Dataset entries =>
-- ==== Sys2Proof/Machine/Callboard.lean ====
section
/-! DEFINITION. The callboard (R401 to R409), and the Barod frames that carry its peer slots (R435, R437). -/

namespace Sys2Proof.Machine

/-! ## Stack plan and links (R433 to R437) -/

/-- Entry of a member in a STACK_PLAN body, and its designated ports (R433). -/
def planMember (plan : List Byte) (m : Nat) : List Byte := slice plan (16 + 64 * m) 64
def planPort (plan : List Byte) (m p : Nat) : Bool := bit (beAt (planMember plan m) (16 + p / 8) 1) (p % 8)
def planCount (plan : List Byte) : Nat := leAt plan 8 1

/-- The port is designated by the device's own entry, and its plan creates it (R433). A device not listed keeps no plan. -/
def State.designated (s : State) (p : Nat) : Bool := !s.stk.plan.isEmpty && planPort s.stk.plan s.stk.member p && s.portType p != 0

def stackLinkDefault : Nat → StackLink := fun _ => {}
def State.stackLink (s : State) (p : Nat) : StackLink := SMap.get stackLinkDefault s.stk.links p
def State.setStackLink (s : State) (p : Nat) (l : StackLink) : State :=
  { s with stk := { s.stk with links := SMap.set stackLinkDefault p l s.stk.links } }

def stackPeerDefault : Nat → StackPeer := fun _ => {}
def State.stackPeer (s : State) (m : Nat) : StackPeer := SMap.get stackPeerDefault s.stk.peers m
def State.setStackPeer (s : State) (m : Nat) (v : StackPeer) : State :=
  { s with stk := { s.stk with peers := SMap.set stackPeerDefault m v s.stk.peers } }

/-- A link is established (R436), and not silent (R437). -/
def StackLink.established (l : StackLink) : Bool := l.heard && l.sent && !l.refused
def StackLink.alive (l : StackLink) : Bool := l.established && !l.silent

/-- Links alive to a member; a member is visible while it has one (R437). -/
def State.linksTo (s : State) (m : Nat) : List Nat := (s.stk.links.filter (fun x => x.2.alive && x.2.peer == m)).map (·.1)
def State.peerVisible (s : State) (m : Nat) : Bool := !(s.linksTo m).isEmpty

/-- STATE of R438 as Barod headers and STK_STATUS show it. -/
def StackState.code (x : StackState) : Nat :=
  match x with
  | .STANDALONE => 0 | .JOINING => 1 | .MEMBER => 2 | .MASTER => 3 | .WINGS => 4

/-- A peer joined the stack: visible, and MEMBER or MASTER by what it last said. -/
def State.peerJoined (s : State) (m : Nat) : Bool := s.peerVisible m && ((s.stackPeer m).state == 2 || (s.stackPeer m).state == 3)

/-- A Barod frame from its destination address to its FCS (R435). -/
def State.barodFrame (s : State) (p type : Nat) (payload : List Byte) : List Byte :=
  let l := s.stackLink p
  withFcs (toBE 6 0x0300000000B0 ++ [2] ++ slice (toLE 8 Config.serial.toNat) 0 5 ++ toBE 2 0x88B6 ++
    toLE 1 (if type = 1 then 1 else l.version) ++ toLE 1 type ++ toLE 1 s.stk.member ++ toLE 1 s.stk.state.code ++ slice s.stk.plan 0 8 ++
    toLE 2 s.stk.number ++ toLE 2 s.stk.masterNum ++ toLE 4 l.seq.toNat ++ toLE 2 payload.length ++ [0, 0] ++ payload) false

/-- Sends a Barod frame on a designated port (R435). It enters the switch core at port 334 with slice 0 and class 7 (R25, R132), its egress
settled: it waits to be carried out as a looked-up frame does (DESIGN CHOICE, assumption log entry 35). -/
def State.barodSend (s : State) (p type : Nat) (payload : List Byte) : State :=
  let octets := s.barodFrame p type payload
  let l := s.stackLink p
  let s := (s.setStackLink p { l with seq := l.seq + 1 }).newFrame
    { id := 0, inPort := 334, passPort := 334, octets := octets, ended := true, rxClass := 7, time := s.now, phase := .looking, entered := true,
      passes := 1, order := s.swc.entries, ticket := { scene := s.scn.current, inPort := 334, cls := 7 },
      decision := some { forward := 1, target := p } }
  { s with swc := { s.swc with entries := s.swc.entries + 1 } }

/-- Sends on one link to a member: the alive link with the lowest port number. -/
def State.barodTo (s : State) (m type : Nat) (payload : List Byte) : State :=
  match s.linksTo m with
  | p :: _ => s.barodSend p type payload
  | [] => s

/-! ## Slots (R401 to R406) -/

def State.cbSlot (s : State) (i : Nat) : Word := SMap.get slotWord s.cbd.slots i
def State.setCbSlot (s : State) (i : Nat) (w : Word) : State :=
  { s with cbd := { s.cbd with slots := SMap.set slotWord i w s.cbd.slots } }

def slotFull (w : Word) : Bool := fieldOf w 63 1 == 1
def slotCollision (w : Word) : Bool := fieldOf w 62 1 == 1

/-- Slots whose writes are dropped (R405). -/
def slotReserved (i : Nat) : Bool := i < 2 || (8241 ≤ i && i ≤ 8255) || 9216 ≤ i

/-- A word in a slot that notifies the lead CPC. -/
def State.cbPending (s : State) (i : Nat) : State :=
  (s.setReg .CBD_PENDING (i / 32) (BitVec.ofNat 64 (setBits (s.reg .CBD_PENDING (i / 32)).toNat (i % 32) 1 1))).cpcEvent 3

/-- The notification of a slot (R406). -/
def State.slotNotify (s : State) (i : Nat) : State :=
  if i < 8192 then
    if i % 2 = 0 then s.cbPending i else s.sliceIrq (i / 2) (s.fld Fld.SLC_GRANT_Q_CB_VECTOR (i / 2))
  else if i < 8224 then
    if i % 2 = 0 then s.cbPending i
    else (List.range 4).foldl (fun s k => s.msix (4 * ((i - 8193) / 2) + k) 0 0) s
  else if i ≤ 8240 then s.cbPending i
  else
    let j := i - 8256
    match s.fld Fld.CBD_DEV_NOTIFY_TARGET j with
    | 1 => s.cbPending i
    | 2 => s.setEvent (s.fld Fld.CBD_DEV_NOTIFY_THREAD j) 9
    | 3 => s.raiseLine (208 + s.fld Fld.CBD_DEV_NOTIFY_LINE j)
    | _ => s

/-- A slot that carries its words to a stack peer, and which (R405). -/
def peerSlot (i : Nat) : Option Nat := if 8225 ≤ i && i ≤ 8239 && i % 2 == 1 then some ((i - 8225) / 2) else none

/-- A slot write (R404, R405): the word, its stamp and FULL; a collision is counted. A peer slot's word is carried away at
once. -/
def State.slotPut (s : State) (i stamp : Nat) (word : BitVec 32) : State :=
  if slotReserved i then s
  else
    let old := s.cbSlot i
    let v := word.toNat + stamp % 65536 * 2 ^ 32
    match peerSlot i with
    | some d =>
      let s := s.setCbSlot i (BitVec.ofNat 64 v)
      if s.peerJoined d then s.barodTo d 7 (toLE 4 word.toNat) else s.bump .CBD_PEER_DROP 0
    | none =>
      let s := s.setCbSlot i (BitVec.ofNat 64 (v + flag (slotFull old || slotCollision old) * 2 ^ 62 + 2 ^ 63))
      (if slotFull old then s.bump .CBD_COLLISIONS 0 else s).slotNotify i

/-- A take (R403): the slot as it stood, and FULL and COLLISION cleared. -/
def State.slotClear (s : State) (i : Nat) : State := s.setCbSlot i (BitVec.ofNat 64 ((s.cbSlot i).toNat % 2 ^ 62))

/-- The slots a requester's paths lead to (R403). -/
def State.slotReach (s : State) (r : Requester) (i : Nat) : Bool :=
  match r with
  | .slice n => s.dev.state == .STAGE && 0 < n.val && i / 2 == n.val
  | .pf0 h _ => (s.dev.state == .STAGE || s.dev.state == .CURTAIN) && (i == 8192 + 2 * h.val || i == 8193 + 2 * h.val)
  | _ => s.mapAnswers

/-! ## The device's side of the management protocol (R407, R408) -/

def talkDefault : Nat → Talk := fun _ => {}
def State.talk (s : State) (h : Nat) : Talk := SMap.get talkDefault s.cbd.talks h
def State.setTalk (s : State) (h : Nat) (t : Talk) : State :=
  { s with cbd := { s.cbd with talks := SMap.set talkDefault h t s.cbd.talks } }

/-- The stamp of the lead CPC's writes: core 0 of the unit. -/
def State.leadStamp (s : State) : Nat := 0x2000 + 4 * (s.leadCpc.getD 0)

/-- The device writes its next word to the inbound slot of a port once the slot is not FULL. -/
def State.talkSend (s : State) (h : Nat) : State :=
  let t := s.talk h
  match t.sending with
  | [] => s
  | w :: rest =>
    if slotFull (s.cbSlot (8193 + 2 * h)) then s
    else (s.setTalk h { t with sending := rest }).slotPut (8193 + 2 * h) s.leadStamp w

/-- A take by a requester (R403); once its inbound slot is empty, the device writes the next word of a transfer (R408). -/
def State.slotTaken (s : State) (i : Nat) : State :=
  let s := s.slotClear i
  if 8192 ≤ i && i < 8224 && i % 2 == 1 then
    let h := (i - 8193) / 2
    (if (s.talk h).sending.isEmpty then s else s.setTalk h { s.talk h with since := s.elapsed }).talkSend h
  else s

/-- Words queued behind those still to be written. -/
def State.talkQueue (s : State) (h : Nat) (ws : List (BitVec 32)) : State :=
  let t := s.talk h
  (s.setTalk h { t with sending := t.sending ++ ws, since := s.elapsed }).talkSend h

/-- HELLO_REPLY with a version and a status. -/
def helloReply (version status : Nat) : BitVec 32 := BitVec.ofNat 32 (0x81 + version * 256 + status * 2 ^ 24)

/-- A transfer in progress ends unfinished, the device's own words included. -/
def State.talkAbandon (s : State) (h : Nat) : State := s.setTalk h { s.talk h with open_ := none, sending := [] }

/-- A reply of the device (R407): a START with its length in words, then the words. -/
def State.talkReply (s : State) (h : Nat) (bytes : List Byte) : State :=
  let n := ceilDiv bytes.length 4
  s.talkQueue h (BitVec.ofNat 32 (2 + n * 256) :: (List.range n).map (fun i => BitVec.ofNat 32 (leAt bytes (4 * i) 4)))

/-- The lead CPC takes a word of PF0 on port h (R407, R408). The bytes of a transfer that this word completes follow. -/
def State.talkTake (s : State) (h : Nat) : Option (List Byte) × State :=
  let i := 8192 + 2 * h
  let v := s.cbSlot i
  if !slotFull v then (none, s)
  else
    let s := s.slotClear i
    let t := s.talk h
    let w := fieldOf v 0 32
    let reply := fun (s : State) status => s.talkQueue h [helloReply (s.fld Fld.SYS_PROTOCOLS_MGMT_MAX 0) status]
    match t.open_ with
    | some (n, got) =>
      if slotCollision v then (none, reply (s.talkAbandon h) Code.OVERRUN)
      else
        let got := got ++ toLE 4 w
        if got.length = 4 * n then (some got, s.setTalk h { t with open_ := none })
        else (none, s.setTalk h { t with open_ := some (n, got), since := s.elapsed })
    | none =>
      match w % 256 with
      | 0x01 =>
        let s := (s.talkAbandon h).setTalk h { hello := true }
        (none, s.talkQueue h [helloReply (min (bits w 8 8) (s.fld Fld.SYS_PROTOCOLS_MGMT_MAX 0)) Code.OK])
      | 0x02 =>
        if !t.hello then (none, reply s 0xE0)
        else if w / 256 = 0 then (none, reply s Code.MALFORMED)
        else (none, s.setTalk h { t with open_ := some (w / 256, []), since := s.elapsed })
      | _ => if t.hello then (none, reply s Code.UNSUPPORTED) else (none, reply s 0xE0)

end Sys2Proof.Machine
end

Directions =>
All lines above from the line with "(R435, R437). -/" through the line with "def State.setStackPeer (s", both included, are to be set down exactly, with nothing else.

Result for this exercise =>
/-! DEFINITION. The callboard (R401 to R409), and the Barod frames that carry its peer slots (R435, R437). -/

namespace Sys2Proof.Machine

/-! ## Stack plan and links (R433 to R437) -/

/-- Entry of a member in a STACK_PLAN body, and its designated ports (R433). -/
def planMember (plan : List Byte) (m : Nat) : List Byte := slice plan (16 + 64 * m) 64
def planPort (plan : List Byte) (m p : Nat) : Bool := bit (beAt (planMember plan m) (16 + p / 8) 1) (p % 8)
def planCount (plan : List Byte) : Nat := leAt plan 8 1

/-- The port is designated by the device's own entry, and its plan creates it (R433). A device not listed keeps no plan. -/
def State.designated (s : State) (p : Nat) : Bool := !s.stk.plan.isEmpty && planPort s.stk.plan s.stk.member p && s.portType p != 0

def stackLinkDefault : Nat → StackLink := fun _ => {}
def State.stackLink (s : State) (p : Nat) : StackLink := SMap.get stackLinkDefault s.stk.links p
def State.setStackLink (s : State) (p : Nat) (l : StackLink) : State :=
  { s with stk := { s.stk with links := SMap.set stackLinkDefault p l s.stk.links } }

def stackPeerDefault : Nat → StackPeer := fun _ => {}
def State.stackPeer (s : State) (m : Nat) : StackPeer := SMap.get stackPeerDefault s.stk.peers m
def State.setStackPeer (s : State) (m : Nat) (v : StackPeer) : State :=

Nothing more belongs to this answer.